The answer is that with cluster labels you treat your application sets in a “create-and-forget” function. After the initial set up, you shouldn’t need to touch your application sets at all. This means that maintenance effort is zero, which is always the OPTIMAL way of evaluating any architecture decision.

Let’s see some semi-realistic scenarios of using our recommendation in a real organization.

Imagine you just organized all your application sets with cluster labels. All files are committed in Git, and all applications are successfully deployed. Everything runs smoothly.

Scenario A – Removing a server

On Monday, you need to decommission the US/prod server. You remove the “us” and “prod” tags from the server. In the next sync, the cluster generator from all related appsets doesn’t pick it up and nothing gets deployed there. You don’t really care how many application sets touched this cluster. They will all stop deploying there automatically.

Changes you had to do in your Application Sets: ZERO

Scenario B – Deploying a new application

On Tuesday, a developer wants a new application in the QA environment. You commit a new overlay for QA configuration for that app. All QA application sets pick it up in the next sync and deploy it to any/all clusters that deal with QA. You don’t really care how many application sets affect QA or how many clusters are contained in QA. They will all get the new application in the same manner.

Changes you had to do in your Application Sets: ZERO

Scenario C – Adding a new Cluster

On Wednesday, you need to add a new cluster to replace the decommissioned one. You create the new cluster with Terraform/Pulumi/Crossplane/whatever and just assign it the appropriate tags (“us”,”prod”, “workload”,”aws”). All respective Application Sets see the new cluster in the next sync and deploy whatever needs to be deployed there. You don’t really care how many Application Sets touch this cluster. The cluster will get the exact same applications as it had before.

Changes you had to do in your Application Sets: ZERO

Scenario D – Copying an application

On Thursday, a developer says that a specific application that exists in staging also needs to go to QA.

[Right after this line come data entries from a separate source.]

/-- The range limit of a cell in field `f`. -/
def Mach.safLim (m : Mach) (f cell : Nat) : Nat := if f = 0xFF then 0 else m.mnat (safImgA + 0x1000 + 0x1000 * f + 2 * cell) 2

/-- The flags that keep a group from covering: COVLOSS, UNCAL, DLLERR, ECCERR, CHFAIL, and EMPTY (R427). -/
def uncoverFlags : Nat := 0x562 ||| 0x10

/-- The group covers its cell (R427). -/
def Mach.safCovers (m : Mach) (g : Posted) : Bool :=
  g.flags &&& uncoverFlags == 0 && !g.abandoned && (m.safHctxmask).testBit g.hctx
    && (m.fld aGRD_STAT fGRD_STAT_MOTION).testBit (g.port / 48)

/-- A digest enters channel B's ring; with the ring full it is lost, a safety fault (R432, R434). -/
def Mach.safDigest (m : Mach) (l : List Nat) : Mach :=
  let wr := m.fld aSAF_BRING fSAF_BRING_WR
  if (wr + 1) % 4096 = m.fld aSAF_BRING fSAF_BRING_RD then (m.setFld aSAF_BRING fSAF_BRING_BOVF 1).safetyFault 5
  else (m.setBytes (safRing + 16 * wr) (l.flatMap (leBytes 4))).setFld aSAF_BRING fSAF_BRING_WR (wr + 1)

/-- A group that PTS accepts reaches channel A in the same cycle (R421, R425 to R428, R432). -/
def Mach.safGroup (m : Mach) (g : Posted) : Mach :=
  if !m.safRuns || !m.safFport g.port then m
  else
    let cover := m.safCovers g
    let obj := nearestObject m.safNearmin m.safObjx g.recs
    let m := match m.safCell g.port g.tref with
      | none => m
      | some cell =>
        if !cover then m
        else
          let m := { m with saf := { m.saf with covered := mapPut 0 m.saf.covered cell (mapGet 0 m.saf.covered cell + 1) } }
          match obj with
          | none => m
          | some (d, _, _) =>
            (List.range 2).foldl (fun m p =>
              if d < m.safLim (m.safFieldOf p) cell then
                let k := 2048 * p + cell
                { m with saf := { m.saf with hits := mapPut 0 m.saf.hits k (mapGet 0 m.saf.hits k + 1) } }
              else m) m
    let w0 := 2 ^ 25 * g.port + 2 ^ 24 * bit cover + 2 ^ 20 * (match obj with | some (_, c, _) => c | none => 15)
      + m.fld aSAF_PERIOD fSAF_PERIOD_PERIOD % 2 ^ 20
    (m.safDigest [w0, g.tref, (match obj with | some (_, _, t) => t.toNat | none => 0x7FFFFFFF), g.cellseq]).ossdJudge

/-! ## Periods (R428 to R431) -/

/-- The first violated cell of a limit table, ascending: whether it was uncovered, and its number (R428). -/
def firstViolated (cov hits : Nat → Nat) (minhits : Nat) : Nat → List Byte → Option (Bool × Nat)
  | i, lo :: hi :: t =>
    if lo.toNat + 256 * hi.toNat = 0 then firstViolated cov hits minhits (i + 1) t
    else if cov i = 0 then some (true, i)
    else if minhits ≤ hits i then some (false, i)
    else firstViolated cov hits minhits (i + 1) t
  | _, _ => none

/-- Pair p's field is violated in the period that ends, and the first violated cell. Before a set has taken effect the field counts as
violated (DEDUCED, see the log). -/
def Mach.safViolated (m : Mach) (p : Nat) : Bool × Option (Bool × Nat) :=
  if !m.saf.setOn then (true, none)
  else
    let f := m.safFieldOf p
    if f = 0xFF then (false, none)
    else
      let v := firstViolated (mapGet 0 m.saf.covered) (fun i => mapGet 0 m.saf.hits (2048 * p + i)) m.safMinhits 0
        (m.image (safImgA + 0x1000 + 0x1000 * f) 4096)
      (v.isSome, v)

/-- Pair `p` at the end of a period: the verdicts of the period before are compared, then VA, VCNT, CCNT, channel A's outcome and
the last violation follow (R428 to R431). -/
def Mach.pairEnd (m : Mach) (p : Nat) : Mach :=
  let a := aSAF_OSSD p
  let x := m.ossd p
  let differ := if x.bSeen && m.fld a fSAF_OSSD_VA != m.fld a fSAF_OSSD_VB then x.differ + 1 else 0
  let (v, cell) := m.safViolated p
  let vc := if v then min 255 (m.fld a fSAF_OSSD_VCNT + 1) else 0
  let cc := if v then 0 else min 255 (m.fld a fSAF_OSSD_CCNT + 1)
  let off := if m.safMulti ≤ vc then true else if m.safClearn ≤ cc then false else x.offA
  let m := m.modOssd p (fun x => { x with differ := differ, offA := off, bSeen := false })
  let m := ((m.setFld a fSAF_OSSD_VA (bit v)).setFld a fSAF_OSSD_VCNT vc).setFld a fSAF_OSSD_CCNT cc
  match cell with
  | none => m
  | some (unc, i) =>
    let b := aSAF_VIOL p
    (((m.setFld b fSAF_VIOL_UNCOV (bit unc)).setFld b fSAF_VIOL_HEAD (i / 1024)).setFld b fSAF_VIOL_BAND (i / 128)).setFld b
      fSAF_VIOL_COL i

/-- PERIOD_END: verdicts, counts, the set that awaited the period end, the STATUS message (R429 to R431, R438, R454). A disagreement that
reaches CMPN periods is a safety fault. -/
def execPeriodEnd (s : State) : Host.Outcome State Fault Refusal :=
  s.run wfPeriodEnd (fun _ m =>
    match m.saf.periodCyc with
    | none => m
    | some c =>
      let m := (m.advanceTo (c + m.safPeriod)).selSettle
      let m := (m.pairEnd 0).pairEnd 1
      let per := m.fld aSAF_PERIOD fSAF_PERIOD_PERIOD
      let m := { m with saf := { m.saf with covered := [], hits := [], periodCyc := some (c + m.safPeriod) } }
      let m := (m.wrapInc aSAF_PERIOD fSAF_PERIOD_PERIOD).applySet
      let m := (List.range 2).foldl (fun m p => m.modOssd p (fun x =>
        { x with bDue := some (x.bDue.getD (per, c + m.safPeriod + m.safTblat)) })) m
      let m := m.when ((m.ossd 0).differ == m.safCmpn || (m.ossd 1).differ == m.safCmpn) (fun m => m.safetyFault 2)
      m.ossdJudge.sendSafe 0x81)

/-! ## Channel B (R424, R433) -/

/-- A write of SAF_BRES_p: a verdict for the period last ended sets VB and the gate, one for another period does nothing. A write
after T_BLAT closes the gate, since the latest write has then not arrived in time (R433). -/
def Mach.bresSet (m : Mach) (p : Nat) (v : Word) : Mach :=
  let m := (m.done 0).setReg (aSAF_BRES p) (v &&& 0xFFFFF003)
  let per := m.fld aSAF_PERIOD fSAF_PERIOD_PERIOD
  match m.saf.periodCyc with
  | none => m
  | some c =>
    if per = 0 ∨ fSAF_BRES_PERIOD.get v ≠ (per - 1) % 2 ^ 20 then m
    else
      let inTime := decide (m.cyc ≤ c + m.safTblat)
      let m := m.when inTime (fun m => m.setFld (aSAF_OSSD p) fSAF_OSSD_VB (fSAF_BRES_VIOL.get v))
      (m.modOssd p (fun x =>
        { x with bEn := inTime && fSAF_BRES_EN.get v == 1, bSeen := x.bSeen || inTime
                 bDue := if inTime && x.bDue.any (fun d => d.1 == per - 1) then none else x.bDue })).ossdJudge

/-- BRES_WRITE. -/
def execBresWrite (src : Src) (p : Nat) (v : Word) (s : State) : Host.Outcome State Fault Refusal :=
  s.run (wfBresWrite src p v) (fun _ m => m.asWriter src .saf 0 (0x30 + 4 * p) (fun m => m.selSettle.bresSet p v))

/-- BLAT_DEADLINE: a period without a write reaches its deadline; LS_p goes off, a safety fault (R433). -/
def execBlatDeadline (p : Nat) (s : State) : Host.Outcome State Fault Refusal :=
  s.run (wfBlatDeadline p) (fun _ m => m.safCmd (fun m =>
    match (m.ossd p).bDue with
    | none => m
    | some (_, c) =>
      if !m.safRuns then m
      else ((m.advanceTo c).modOssd p (fun x => { x with bDue := none, bEn := false })).ossdJudge.safetyFault 4))

/-- A write of SAF_BCONF: SAF_OK sets when it matches SAF_ICRC within its time (R424). -/
def Mach.bconfSet (m : Mach) (v : Word) : Mach :=
  let m := (m.done 0).setReg aSAF_BCONF v
  if m.saf.confDue.isSome ∧ v = m.reg aSAF_ICRC then
    ({ m with saf := { m.saf with confDue := none } }.setFld aSAF_STAT fSAF_STAT_ACTIVE 1).setFld aSAF_VSTAT fSAF_VSTAT_BOK 1
  else m

/-- BCONF_WRITE. -/
def execBconfWrite (src : Src) (v : Word) (s : State) : Host.Outcome State Fault Refusal :=
  s.run (wfBconfWrite src v) (fun _ m => m.asWriter src .saf 0 0x14 (fun m => m.bconfSet v))

/-- BCONF_TIMEOUT: no configuration is active, VERR is 7 (R424). -/
def execBconfTimeout (s : State) : Host.Outcome State Fault Refusal :=
  s.run wfBconfTimeout (fun _ m =>
    match m.saf.confDue with
    | none => m
    | some c =>
      let m := m.advanceTo c
      let m := { m with saf := { m.saf with confDue := none, periodCyc := none, noCode := none, tpDue := [], tpCyc := [] } }
      (m.setFld aSAF_VSTAT fSAF_VSTAT_VERR 7).ossdOffAll 5)
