-- ==== Sys2Proof/Machine/Dispatch.lean ====
section
/-!
DEFINITION. The effect of every command on the state beside the queue: one arm per row of the command table,
each a direct call of that command's meaning.
-/
namespace Sys2Proof.Machine
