-- ==== Sys2Proof/Certificates/Slice0/Obligations.lean ====
section
/-!
DEFINITION. The statements for the provers, in the order of the spec's chapters. A statement's docstring names the rules it rests on.
-/
open Sys2Proof Sys2Proof.Machine

/-! ## The queue, the step, reset -/

/-- The command at the front of the queue takes effect on the state without it, and nothing else happens in that step. On an empty queue one core cycle passes and nothing else happens; the model's own choice (log entry 1). Device time counts one
increment in every state but OFF, RESET and SHUTDOWN (R13, R110). -/
def Obligations.StepRunsTheFrontCommand : Prop :=
  (∀ (s : State) (c : Instr) (rest : List Instr),
    step { s with pending := c :: rest } = exec c { s with pending := rest })
  ∧ (∀ s : State, s.pending = [] → ∃ t : State, step s = .next t ∧ t.m.cyc = s.m.cyc + 1
    ∧ t = { s with m := { s.m with cyc := t.m.cyc, time := { s.m.time with now := t.m.time.now } } }
    ∧ t.m.time.now = (if s.m.dev.st = .off ∨ s.m.dev.st = .reset ∨ s.m.dev.st = .shutdown then s.m.time.now
        else s.m.time.now.after s.m.inc 1))

/-- Every well-formed command answers a next state, whatever the state; an ill-formed one is refused by name; none faults. The queue is
never touched, and no command but the end of a fuse operation touches the fuses. -/
def Obligations.EveryWellFormedCommandCompletes : Prop :=
  ∀ (c : Instr) (s : State),
    (wellFormed c = true → ∃ t : State, exec c s = .next t ∧ t.pending = s.pending
      ∧ ((∀ ok, c ≠ .fuseProgramDone ok) → t.otp = s.otp))
    ∧ (wellFormed c = false → exec c s = .refused .illFormed)

/-- Whatever the state, a command changes no part of the machine but those its footprint lists (registers, memory, engines, queues and so
on). -/
def Obligations.EveryCommandTouchesOnlyItsParts : Prop :=
  ∀ (c : Instr) (s t : State), exec c s = .next t → Touches (footprint c) s.m t.m

/-- One-time programmable: whatever the state and the command, a step keeps every fuse that is blown (R507). -/
def Obligations.EveryStepKeepsBlownFuses : Prop :=
  ∀ s t : State, step s = .next t → s.otp.keeps t.otp

/-- What reset leaves (R36, R51, R53, R57, R65, R66, R388): the device is in BOOT; no arming condition holds, the FIRE gate is closed,
both OSSD pairs are off; every engine is stopped with clear registers; context 0 holds both roles; memory lists nothing; registers read
the reset values of their tables. The state BOOT is the model's start (log entry 2). -/
def Obligations.ResetLeavesTheDeviceSafe : Prop :=
  State.reset.pending = [] ∧ State.reset.m.dev.st = .boot ∧ State.reset.m.mem = [] ∧ Memory.wf State.reset.m.mem = true
    ∧ State.reset.m.armable = false ∧ State.reset.m.gateOpen = false
    ∧ (∀ p, p < 2 → State.reset.m.pairOn p = false)
    ∧ State.reset.m.owner = 0 ∧ State.reset.m.safetyCtx = 0 ∧ State.reset.m.rolesHeld = true
    ∧ (∀ e, (State.reset.m.e e).st = .stopped ∧ (State.reset.m.e e).verified = false)
    ∧ (∀ e r, (State.reset.m.e e).gr r = 0)
    ∧ (∀ a, State.reset.m.reg a = resetWord a ∧ State.reset.m.shadowReg a = resetWord a)
    ∧ (∀ a, State.reset.m.byte a = 0)
    ∧ State.reset.m.fld aGLB_STATE fGLB_STATE_TRANS_CNT = 0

You copy the staging overlay to a QA overlay for this application and ask the developer about the correct settings. In the next sync, all the QA Application Sets pick it up and deploy it. The developer doesn’t need to know anything about application sets or cluster labels. In fact, they could just do this deployment on their own if they had access to the Kustomize overlays.

Changes you had to do in your Application Sets: ZERO

Scenario E – Central cluster change

On Friday, you’re told that ALL your clusters now need sealed-secrets installed. You add a new configuration for sealed secrets in your “common” folder and commit it to Git. Then the  “Common” Application Set (that applies to all clusters) picks it up and applies it to all clusters.

Changes you had to do in your Application Sets: ZERO

Essentially, the Application Sets only need to change when you need to add another dimension to your servers (i.e., new labels) for something that was not expected. If you completed a proper evaluation in the beginning, and communicated to all parties how all the servers are going to be used, then this scenario won’t happen very often. For daily operations, the Application Sets just sit in the Git repository without anybody (operators or developers) having to make any changes at all.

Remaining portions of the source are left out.